You may wonder whether a relatively small correction would become material if it would trigger a clawback. Oftentimes, a correction will indeed affect what compensation an executive should’ve received, but that is just one factor you’ll consider in determining materiality of the error. Kyle suggested not merging the materiality assessment of an error with following the steps in your clawback policy. “Do the assessment of materiality on its own, and then you walk through the clawback policy,” he said.
Non-GAAP
Take note of compliance and disclosure interpretations (C&DIs) issued in December 2022, including C&DI 100.01 warning against classifying too many items as a normal, recurring cash operating expense.
“Some companies are throwing a lot of things in there,” Pat said. “It’s not that you can't adjust for those items, but you have to label them correctly. Disclosure is key.”
Kyle added, “Ensure you're actually complying with your disclosure controls and procedures as it relates to non-GAAP.”
A trend Christina is now seeing is companies wanting to specifically reference non-GAAP in their disclosure controls and procedures.
Climate
Christina noted the “Reg Flex” agenda that listed an October time frame for a final SEC climate disclosure rule is not a commitment by the SEC to adopt a rule by the end of October.
Could the SEC wait and see how the market reacts to legislation in California and the European Commission’s Corporate Sustainability Reporting Directive (CSRD)?
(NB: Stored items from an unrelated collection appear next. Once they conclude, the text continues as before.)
-- ==== Sys2Proof/Tests/Slice0.lean ====
section
/-! SUPPORT. The model's own tests: ill-formed terms refused, words decoded, one step on the spec's test vectors
(95_test_vectors.md), and for every statement a state and operands that meet its hypotheses. Expected results are the
spec's. -/

open Sys2Proof Sys2Proof.Machine

namespace Sys2Proof.Tests

/-- The start state of 95_test_vectors.md: no byte listed, SP at 0xD000, `pc` at 0xC000, an image of 32 KiB.
The parameters are the defaults. -/
def base : State :=
  { af := 0, bc := 0, de := 0, hl := 0, sp := 0xD000#16, pc := 0xC000#16, ime := false, runState := .running, cyc := 0
    bankBase := 0x4000, ram := [], rom := [], romSize := 0x8000, params := defaultParams }

/-- What one step leaves, seen through `look`. -/
def after {α : Type} (s : State) (look : State → α) : Option α :=
  match step s with
  | .next t => some (look t)
  | _ => none

/-- The fault of one step. -/
def faultOf (s : State) : Option Fault :=
  match step s with
  | .fault f => some f
  | _ => none

/-- The instruction that `op` begins when 0x34 and 0x12 follow it. -/
def instrAt (op : Nat) : Option Instr :=
  match decode [opcode op, 0x34#8, 0x12#8] with
  | .ok (i, _) => some i
  | .error _ => none

/-- The instruction of the secondary table at `o`. -/
def cbInstrAt (o : Nat) : Option Instr :=
  match decode [0xCB#8, opcode o] with
  | .ok (i, []) => some i
  | _ => none

/-! ### Well-formedness -/

/-- R263: 0xCB is not an instruction of its own, whatever its second byte. -/
theorem test_wellFormed_refuses_escape :
    (Instr.prefixCb 0x00#8).wellFormed = false ∧ (Instr.prefixCb 0xFF#8).wellFormed = false := by decide

theorem test_wellFormed_accepts :
    (Instr.jpA16 0xFFFF#16).wellFormed = true ∧ (Instr.stop 0xD3#8).wellFormed = true ∧
      Instr.illegalFD.wellFormed = true ∧ Instr.cbSet7A.wellFormed = true := by decide

/-! ### Decoding: the two grids of R91 and R94, row by row -/

theorem test_decode_row_0 : (List.range 16).map (fun k => instrAt (0x00 + k)) =
    [some .nop, some (.ldBcD16 0x1234#16), some .ldMemBcA, some .incBc, some .incB, some .decB,
     some (.ldBD8 0x34#8), some .rlca, some (.ldMemA16Sp 0x1234#16), some .addHlBc, some .ldAMemBc, some .decBc,
     some .incC, some .decC, some (.ldCD8 0x34#8), some .rrca] := by
  decide

theorem test_decode_row_1 : (List.range 16).map (fun k => instrAt (0x10 + k)) =
    [some (.stop 0x34#8), some (.ldDeD16 0x1234#16), some .ldMemDeA, some .incDe, some .incD, some .decD,
     some (.ldDD8 0x34#8), some .rla, some (.jrE8 0x34#8), some .addHlDe, some .ldAMemDe, some .decDe, some .incE,
     some .decE, some (.ldED8 0x34#8), some .rra] := by
  decide

theorem test_decode_row_2 : (List.range 16).map (fun k => instrAt (0x20 + k)) =
    [some (.jrNzE8 0x34#8), some (.ldHlD16 0x1234#16), some .ldMemHlIncA, some .incHl, some .incH, some .decH,
     some (.ldHD8 0x34#8), some .daa, some (.jrZE8 0x34#8), some .addHlHl, some .ldAMemHlInc, some .decHl,
     some .incL, some .decL, some (.ldLD8 0x34#8), some .cpl] := by
  decide

theorem test_decode_row_3 : (List.range 16).map (fun k => instrAt (0x30 + k)) =
    [some (.jrNcE8 0x34#8), some (.ldSpD16 0x1234#16), some .ldMemHlDecA, some .incSp, some .incMemHl,
     some .decMemHl, some (.ldMemHlD8 0x34#8), some .scf, some (.jrCE8 0x34#8), some .addHlSp, some .ldAMemHlDec,
     some .decSp, some .incA, some .decA, some (.ldAD8 0x34#8), some .ccf] := by
  decide

theorem test_decode_row_4 : (List.range 16).map (fun k => instrAt (0x40 + k)) =
    [some .ldBB, some .ldBC, some .ldBD, some .ldBE, some .ldBH, some .ldBL, some .ldBMemHl, some .ldBA,
     some .ldCB, some .ldCC, some .ldCD, some .ldCE, some .ldCH, some .ldCL, some .ldCMemHl, some .ldCA] := by
  decide

theorem test_decode_row_5 : (List.range 16).map (fun k => instrAt (0x50 + k)) =
    [some .ldDB, some .ldDC, some .ldDD, some .ldDE, some .ldDH, some .ldDL, some .ldDMemHl, some .ldDA,
     some .ldEB, some .ldEC, some .ldED, some .ldEE, some .ldEH, some .ldEL, some .ldEMemHl, some .ldEA] := by
  decide

theorem test_decode_row_6 : (List.range 16).map (fun k => instrAt (0x60 + k)) =
    [some .ldHB, some .ldHC, some .ldHD, some .ldHE, some .ldHH, some .ldHL, some .ldHMemHl, some .ldHA,
     some .ldLB, some .ldLC, some .ldLD, some .ldLE, some .ldLH, some .ldLL, some .ldLMemHl, some .ldLA] := by
  decide

theorem test_decode_row_7 : (List.range 16).map (fun k => instrAt (0x70 + k)) =
    [some .ldMemHlB, some .ldMemHlC, some .ldMemHlD, some .ldMemHlE, some .ldMemHlH, some .ldMemHlL, some .halt,
     some .ldMemHlA, some .ldAB, some .ldAC, some .ldAD, some .ldAE, some .ldAH, some .ldAL, some .ldAMemHl,
     some .ldAA] := by
  decide

theorem test_decode_row_8 : (List.range 16).map (fun k => instrAt (0x80 + k)) =
    [some .addAB, some .addAC, some .addAD, some .addAE, some .addAH, some .addAL, some .addAMemHl, some .addAA,
     some .adcAB, some .adcAC, some .adcAD, some .adcAE, some .adcAH, some .adcAL, some .adcAMemHl, some .adcAA] := by
  decide

theorem test_decode_row_9 : (List.range 16).map (fun k => instrAt (0x90 + k)) =
    [some .subAB, some .subAC, some .subAD, some .subAE, some .subAH, some .subAL, some .subAMemHl, some .subAA,
     some .sbcAB, some .sbcAC, some .sbcAD, some .sbcAE, some .sbcAH, some .sbcAL, some .sbcAMemHl, some .sbcAA] := by
  decide

theorem test_decode_row_A : (List.range 16).map (fun k => instrAt (0xA0 + k)) =
    [some .andAB, some .andAC, some .andAD, some .andAE, some .andAH, some .andAL, some .andAMemHl, some .andAA,
     some .xorAB, some .xorAC, some .xorAD, some .xorAE, some .xorAH, some .xorAL, some .xorAMemHl, some .xorAA] := by
  decide

theorem test_decode_row_B : (List.range 16).map (fun k => instrAt (0xB0 + k)) =
    [some .orAB, some .orAC, some .orAD, some .orAE, some .orAH, some .orAL, some .orAMemHl, some .orAA,
     some .cpAB, some .cpAC, some .cpAD, some .cpAE, some .cpAH, some .cpAL, some .cpAMemHl, some .cpAA] := by
  decide

theorem test_decode_row_C : (List.range 16).map (fun k => instrAt (0xC0 + k)) =
    [some .retNz, some .popBc, some (.jpNzA16 0x1234#16), some (.jpA16 0x1234#16), some (.callNzA16 0x1234#16),
     some .pushBc, some (.addAD8 0x34#8), some .rst00, some .retZ, some .ret, some (.jpZA16 0x1234#16),
     some .cbSwapH, some (.callZA16 0x1234#16), some (.callA16 0x1234#16), some (.adcAD8 0x34#8), some .rst08] := by
  decide

theorem test_decode_row_D : (List.range 16).map (fun k => instrAt (0xD0 + k)) =
    [some .retNc, some .popDe, some (.jpNcA16 0x1234#16), some .illegalD3, some (.callNcA16 0x1234#16),
     some .pushDe, some (.subAD8 0x34#8), some .rst10, some .retC, some .reti, some (.jpCA16 0x1234#16),
     some .illegalDB, some (.callCA16 0x1234#16), some .illegalDD, some (.sbcAD8 0x34#8), some .rst18] := by
  decide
Either way, gather your cross-functional team to determine which requirements would apply to your company, and then assess gaps between the data you have and what you’d be required to report, Kyle said. A cross-functional team will have to collaborate to compile those disclosures and prepare them for assurance too.
Risk assessments
In August, Paul Munter released a
statement on the importance of a comprehensive risk assessment by auditors and management.
What Kyle took away from it is the need to understand all risks to a company, how they’re related or not related, and potential impacts.
“My conversations with boards, specifically audit committees, have really focused on taking a holistic view of the organization and thinking about all of these risks in the collective,” he said. “But at some point you have to prioritize. You have to say, ‘What really is the risk that impacts us most? Let's go through that analysis.’”
XBRL
The SEC’s sample letter on eXtensible Business Reporting Language (XBRL®) disclosures is a sign the commission will start issuing comments to companies in different industries if there are mistakes in XBRL tagging, Pat said.
“Just make sure you have everything up to snuff on XBRL,” he said.